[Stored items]

-- ==== Sys2Proof/Machine/OapSetup.lean ====
section
/-!
DEFINITION. Opening an OAP session by a management-mode graft exchange (R71–R74, R438, R442, R454): the device is the responder.
-/
namespace Sys2Proof.Machine

/-! ### Set-ups (R73, R74) -/

/-- Replace the set-up in a slot. -/
def putSetup (n : Nat) (u : Setup) (s : State) : State := { s with dict := { s.dict with setups := mset s.dict.setups n u } }

/-- The exchange is discarded without a response and counted (R72). -/
def failSetup (n : Nat) (s : State) : State := bump Obj.DICT_OAP_AUTH_ERR (dropSetup n s)

/-- The set-up to which a G1 fragment belongs: sender's address and port, and MSG_ID (R74). -/
def setupOfG1 (s : State) (d : Datagram) (msg : Nat) : Option (Nat × Setup) :=
  mfind? (fun _ (u : Setup) => decide (u.peer = d.srcAddr ∧ u.port = d.srcPort ∧ u.msgId = msg)) s.dict.setups

/-- The set-up that a SESSION_ID names. -/
def setupOfId (s : State) (sid : Nat) : Option (Nat × Setup) :=
  if sid = 0 then none else mfind? (fun _ (u : Setup) => decide (u.sessionId = sid)) s.dict.setups

/-- A SESSION_ID that is not 0 and in no use (R74): which one, the spec leaves to the device. -/
def pickSession (s : State) : Nat :=
  let used := s.dict.sessions.map (·.2.id) ++ s.dict.setups.map (·.2.sessionId)
  let c := Config.freeNat s.free % 2 ^ 32
  if c ≠ 0 ∧ c ∉ used then c else (((List.range 17).map (· + 1)).find? (fun i => !(decide (i ∈ used)))).getD 0

/-! ### Fragments (R438, R440) -/

/-- A fragment that can belong to a message: check 1 of R440. -/
def fragOk (f : Bytes) : Bool :=
  decide (9 ≤ f.length) && decide (byteAt f 4 < byteAt f 5) && decide (byteAt f 5 ≤ 64) && decide (field f 6 2 + (f.drop 8).length ≤ 8192)

/-- Hold a fragment: the set-up with it, and the message if it is whole; none where it contradicts what is held. -/
def holdFrag (u : Setup) (f : Bytes) : Option (Setup × Option Bytes) :=
  let idx := byteAt f 4
  let r := (field f 6 2, f.drop 8)
  if u.frags.length ≠ 0 ∧ u.count ≠ byteAt f 5 then none
  else match mget? u.frags idx with
    | some x => if x = r then some (u, none) else none
    | none =>
      let u1 := { u with count := byteAt f 5, frags := mset u.frags idx r }
      if u1.frags.length < u1.count then some (u1, none)
      else (tileRuns (u1.frags.length + 1) 0 (u1.frags.map (·.2))).map (fun m => ({ u1 with frags := [] }, some m))

/-- A whole message of a management exchange (R435, R437, R454). -/
def mgMsgOk (type suite len : Nat) (m : Bytes) : Bool :=
  decide (m.length = len) && decide (gmType m = type) && decide (byteAt m 1 = 1) && decide (gmCtl m < 8) && decide (gmCtl m % 2 = 1) &&
    decide (gmSuite m = suite) && decide (gmLink m = 0)

/-- The suites of management mode (R454). -/
def mgSuite (u : Nat) : Bool := decide (u = 1 ∨ u = 2 ∨ u = 4)

/-! ### The responder's steps (R442, R445, R454) -/

/-- The device's signing handles for a suite (R454). -/
def mgSigPq (s : State) (u : Nat) : Nat := objVal s (if u = 2 then Obj.GR_MG_SIG_DSA65 else Obj.GR_MG_SIG_DSA87)
def mgSigCl (s : State) (u : Nat) : Nat := objVal s (if u = 2 then Obj.GR_MG_SIG_P384 else Obj.GR_MG_SIG_ED25519)

/-- A private slot of colour 0x0002 with which a step can sign (R431). -/
def mgKeyOk (s : State) (alg pset h : Nat) : Bool := (slotFails s 0x0002 h (keyIs alg pset uSIGN false)).isNone

/-- The opcodes of a suite's responder steps, up to G2 and for G3. -/
def mgSteps2 (u : Nat) : List Nat := [0x0102, 0x0204] ++ if suCl u then [0x0601, 0x0606, 0x0604] else []
def mgSteps3 (u : Nat) : List Nat := 0x0205 :: if suCl u then [0x0605] else []

/-- The responder's steps on a G1 can end OK: their units and keys are there, the random source runs, EK and XS_I are good. -/
def canRespond (s : State) (u : Nat) (m : Bytes) : Bool :=
  rngReady s && (mgSteps2 u).all (fun o => !(unitMissing s o)) && mgKeyOk s 2 (suKem u) (mgSigPq s u) &&
    (!(suCl u) || mgKeyOk s 6 (suSign u) (mgSigCl s u)) && ekValid (suKem u) (g1Ek u m) &&
    (!(suCl u) || !(isP (suAgree u)) || !(pointBad (suAgree u) (g1Share u m)))

/-- The device's ML-DSA signature, in pure mode with a context; PKE_SIGN_ITER_MAX takes note of its iterations (R261). -/
def mgSignPq (p h : Nat) (ctx msg : Bytes) (s : State) : Bytes × State :=
  let r := draw 0 32 (touchSlot s h)
  let args := [slotData s h, messageRep 0 ctx.length 0 (ctx ++ msg), r.1, leBytes 1 0]
  (primOut (.mldsaSign p) args (dsaSig p), signIterMax (1 + Config.primNat (.mldsaSign p) args % 814) r.2)

/-- The device's classical signature over a hash. -/
def mgSignCl (p h : Nat) (msg : Bytes) (s : State) : Bytes × State :=
  let r := draw 20 (if isP p then eccDraw p else 0) (touchSlot s h)
  (eccSignature p (slotData s h) msg r.1 (zeros 2), r.2)

/-- ENCAPS on EK: ciphertext and secret. -/
def mgEncaps (u : Nat) (m : Bytes) (s : State) : Bytes × Bytes × State :=
  let r := draw 0 32 s
  let p := suKem u
  (primOut (.mlkemEncapsC p) [g1Ek u m, r.1] (kemC p), primOut (.mlkemEncapsK p) [g1Ek u m, r.1] 32, r.2)

/-- The device's own classical share and what it agrees with XS_I; nothing in GS4. -/
def mgAgree (u : Nat) (m : Bytes) (s : State) : Bytes × Bytes × State :=
  if suCl u then
    let p := suAgree u
    let r := draw 20 (eccDraw p) s
    let d := if isP p then primOut (.eccPriv p) [r.1] (eccPrivLen p) else r.1
    (eccPublic p d, eccShared p d (g1Share u m), r.2)
  else ([], [], s)

/-- The fragments of a SESSION_G2, each an OAP message of the set-up (R71, R74, R438). -/
def sendG2 (u : Setup) (id : Nat) (m : Bytes) (s : State) : Setup × State :=
  let fs := fragments id (min (objVal s Obj.GR_FRAG_SIZE) 1024 - 8) m
  let msgs := fs.mapIdx (fun i f => Out.datagram u.peer u.port (oapHeader 0x22 1 u.sessionId (u.seqOut + 1 + i) f.length ++ f))
  ({ u with seqOut := u.seqOut + fs.length, g2 := m }, { s with out := s.out ++ msgs })

/-- A transcript hash or key schedule of a set-up, on its record of colour 0x0002; where it cannot run the exchange is discarded (R72, R370). -/
def setupHash (n cyc : Nat) (done : State → State) (s : State) : State := hashJob 0x0002 (.setup n) cyc (failSetup n) done s

/-- G2 before its signatures. -/
def g2Fields (u xid : Nat) (nR ct share : Bytes) : Bytes := graftHeader 2 u 1 0 xid ++ nR ++ ct ++ share

/-- G1 is whole: the responder's steps run and G2 is sent under a SESSION_ID of the device's choice. -/
def answerG1 (n : Nat) (x : Setup) (m : Bytes) (s : State) : State :=
  let u := gmSuite m
  if !(mgSuite u && mgMsgOk 1 u (g1Len u) m && canRespond s u m) then failSetup n s
  else
    let a := mgEncaps u m s
    let b := mgAgree u m a.2.2
    if suCl u && isMont (suAgree u) && allZero b.2.1 then failSetup n (bump Obj.PKE_XZERO_HITS b.2.2)
    else
      let r := draw 42 32 b.2.2
      let head := g2Fields u (gmXid m) r.1 a.1 b.1
      setupHash n (hashCyc 0 (m.length + head.length)) (fun t =>
        let th := th2 u m head
        let p := mgSignPq (suKem u) (mgSigPq s u) ctxR th t
        let c := if suCl u then mgSignCl (suSign u) (mgSigCl s u) th p.2 else ([], p.2)
        let i := draw 42 4 c.2
        let x1 := { x with g1 := m, sessionId := pickSession i.2 }
        let g := sendG2 x1 (leNat i.1) (head ++ p.1 ++ c.1) (usedFree i.2)
        keepSecret (setupSecret n) (a.2.1 ++ b.2.1) (putSetup n g.1 g.2)) r.2

/-- A fragment of G1 joins its set-up (R71, R73). -/
def joinG1 (n : Nat) (x : Setup) (f : Bytes) (s : State) : State :=
  if x.g1 ≠ [] then putSetup n x s
  else match holdFrag x f with
    | none => failSetup n s
    | some (y, none) => putSetup n y s
    | some (y, some m) => answerG1 n y m (putSetup n y s)

/-- A fresh set-up. -/
def newSetup (d : Datagram) (msg seq : Nat) (t : Time) : Setup :=
  { peer := d.srcAddr, port := d.srcPort, msgId := msg, replyId := none, count := 0, frags := [], sessionId := 0, seqIn := seq,
    seqOut := 0, startedAt := t, g1 := [], g2 := [] }

/-- A SESSION_G1 message that has passed checks 1 and 2 of R68. -/
def firstMessage (d : Datagram) (b : Bytes) (s : State) : State :=
  let f := omPayload b
  if omSession b ≠ 0 then bump Obj.DICT_OAP_AUTH_ERR s
  else match setupOfG1 s d (field f 0 4) with
    | some (n, x) =>
      if omSeq b ≤ x.seqIn then bump Obj.DICT_OAP_REPLAY s
      else if 8 ≤ s.dict.sessions.length then bump Obj.DICT_OAP_DROPPED s
      else if !(fragOk f) then failSetup n s
      else joinG1 n { x with seqIn := omSeq b } f s
    | none =>
      if omSeq b = 0 then bump Obj.DICT_OAP_REPLAY s
      else if 8 ≤ s.dict.sessions.length then bump Obj.DICT_OAP_DROPPED s
      else match mfree? s.dict.setups 0 8 with
        | none => bump Obj.DICT_OAP_DROPPED s
        | some n =>
          if !(fragOk f) then bump Obj.DICT_OAP_AUTH_ERR s
          else joinG1 n (newSetup d (field f 0 4) (omSeq b) s.now) f s

/-- SESSION_G1 (R71): handled by the supervisor firmware's graft driver; lost while the core pair restarts. -/
def execSessionG1 (d : Datagram) (s : State) : Host.Outcome State Fault Refusal :=
  .next (arriving 0x21 d (fun b t => if supervisorUp t then firstMessage d b t else t) s)

/-! ### G3 (R72) -/

/-- The enrolled principal of these public keys whose sessions use this suite (R71, R72). -/
def principalOf (s : State) (suite : Nat) (pks : Bytes) : Option Nat :=
  let h := leNat (sha3_256 pks)
  (List.range 32).find? (fun p => decide (h ≠ 0 ∧ objVal s (at_ Obj.DICT_PRN_KEY_ID p) = h ∧ objVal s (at_ Obj.DICT_PRN_SUITE p) = suite))

/-- A G3's signatures are good (R72, R445). -/
def g3Signed (s : State) (x : Setup) (m : Bytes) : Bool :=
  let u := gmSuite x.g1
  let off := 16 + pksLen u
  let th := th3 x.g1 x.g2 (m.take off)
  let pq := slice m 16 (dsaPk (suKem u))
  let cl := slice m (16 + dsaPk (suKem u)) (eccPubLen (suSign u))
  (mgSteps3 u).all (fun o => !(unitMissing s o)) && dsaOk (suKem u) pq ctxI th (g3SigPq u off m) &&
    (!(suCl u) || (!(pointBad (suSign u) cl) && eccVerifies (suSign u) cl th (g3SigCl u off m) (zeros 2)))

/-- A G3's CONFIRM is good under the set-up's secrets (R445). -/
def g3Confirmed (ikm : Bytes) (x : Setup) (m : Bytes) : Bool :=
  let u := gmSuite x.g1
  let off := 16 + pksLen u
  decide (g3Confirm u off m = confirmOf ikm (th3 x.g1 x.g2 (m.take off)) u 0 (gmXid x.g1))

/-- The session's two keys (R442, R454): principal to device, device to principal. -/
def sessionKeys (ikm : Bytes) (x : Setup) (m : Bytes) : Bytes × Bytes :=
  let u := gmSuite x.g1
  let k := derive ikm (th3 x.g1 x.g2 (m.take (16 + pksLen u))) (graftLabel 2 u 0xFF 0 0 64 0 (gmXid x.g1)) 64
  (k.take 32, k.drop 32)

/-- A session with its principal's roles, both SEQ starting again (R72, R74). -/
def newSession (s : State) (x : Setup) (p : Nat) : Session :=
  { id := x.sessionId, principal := p, roles := objVal s (at_ Obj.DICT_PRN_ROLES p), tenant := objVal s (at_ Obj.DICT_PRN_TENANT p),
    peer := x.peer, port := x.port, seqIn := 0, seqOut := 0, lastReq := none, unanswered := 0,
    lastAt := s.now, openedAt := s.now, st := CallerSt.empty, changed := [], sentAt := [] }

/-- The session of a principal opens in slot `k`, its keys in the key register (R72, R442). -/
def openSession (k p : Nat) (x : Setup) (keys : Bytes × Bytes) (s : State) : State :=
  keepSecret (sessOut k) keys.2 (keepSecret (sessIn k) keys.1 (setSession k (newSession s x p) s))

/-- A whole G3 that can be the one its set-up waits for (R437, R440, R454): also its secrets are there, which an erasure of the key register
would have destroyed. -/
def g3Fits (n : Nat) (s : State) (x : Setup) (m : Bytes) : Bool :=
  let u := gmSuite x.g1
  mgMsgOk 3 u (g3Len u + pksLen u) m && decide (gmXid m = gmXid x.g1) && decide (gmCtl m = gmCtl x.g1) && (secret? s (setupSecret n)).isSome

/-- The verdict on a G3 and the principal it names: the session opens, or the exchange is discarded (R72). -/
def admitG3 (n : Nat) (x : Setup) (m : Bytes) (ok : Bool) (keys : Bytes × Bytes) (s : State) : State :=
  let u := gmSuite x.g1
  if !ok then failSetup n s
  else match principalOf s u (slice m 16 (pksLen u)), mfree? s.dict.sessions 0 8 with
    | some p, some k => openSession k p x keys (dropSetup n s)
    | some _, none => bump Obj.DICT_OAP_DROPPED (dropSetup n s)
    | none, _ => failSetup n s

/-- TH3 stands; the signatures verify or not; then the key schedule runs and CONFIRM is compared (R72, R370, R445). -/
def judgeG3 (n : Nat) (x : Setup) (m : Bytes) (s : State) : State :=
  let u := gmSuite x.g1
  let ikm := (secret? s (setupSecret n)).getD []
  if !(g3Signed s x m) then failSetup n s
  else setupHash n (scheduleCyc ikm.length 64) (fun t => admitG3 n x m (g3Confirmed ikm x m) (sessionKeys ikm x m) t) s

/-- G3 is whole: the session opens, or the exchange is discarded (R72). -/
def answerG3 (n : Nat) (x : Setup) (m : Bytes) (s : State) : State :=
  let u := gmSuite x.g1
  if !(g3Fits n s x m) then failSetup n s
  else setupHash n (hashCyc (th2Len u x.g1) (x.g1.length + x.g2.length + 16 + pksLen u)) (judgeG3 n x m) s
/-- A fragment of G3 joins; a new MSG_ID begins the message again (R441). -/
def joinG3 (n : Nat) (x : Setup) (f : Bytes) (s : State) : State :=
  let id := field f 0 4
  let y := if x.replyId = some id then x else { x with replyId := some id, count := 0, frags := [] }
  match holdFrag y f with
  | none => failSetup n s
  | some (z, none) => putSetup n z s
  | some (z, some m) => answerG3 n z m s

/-- A SESSION_G3 message that has passed checks 1 and 2 of R68. -/
def lastMessage (b : Bytes) (s : State) : State :=
  match setupOfId s (omSession b) with
  | none => bump Obj.DICT_OAP_AUTH_ERR s
  | some (n, x) =>
    if omSeq b ≤ x.seqIn then bump Obj.DICT_OAP_REPLAY s
    else if !(fragOk (omPayload b)) then failSetup n s
    else joinG3 n { x with seqIn := omSeq b } (omPayload b) s

/-- SESSION_G3 (R72). -/
def execSessionG3 (d : Datagram) (s : State) : Host.Outcome State Fault Refusal :=
  .next (arriving 0x23 d (fun b t => if supervisorUp t then lastMessage b t else t) s)

end Sys2Proof.Machine
end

WORK TO BE COMPLETED =
For every line of the records above that holds the word "keepSecret", count one, and state the total only.

EXERCISE SOLUTION =
2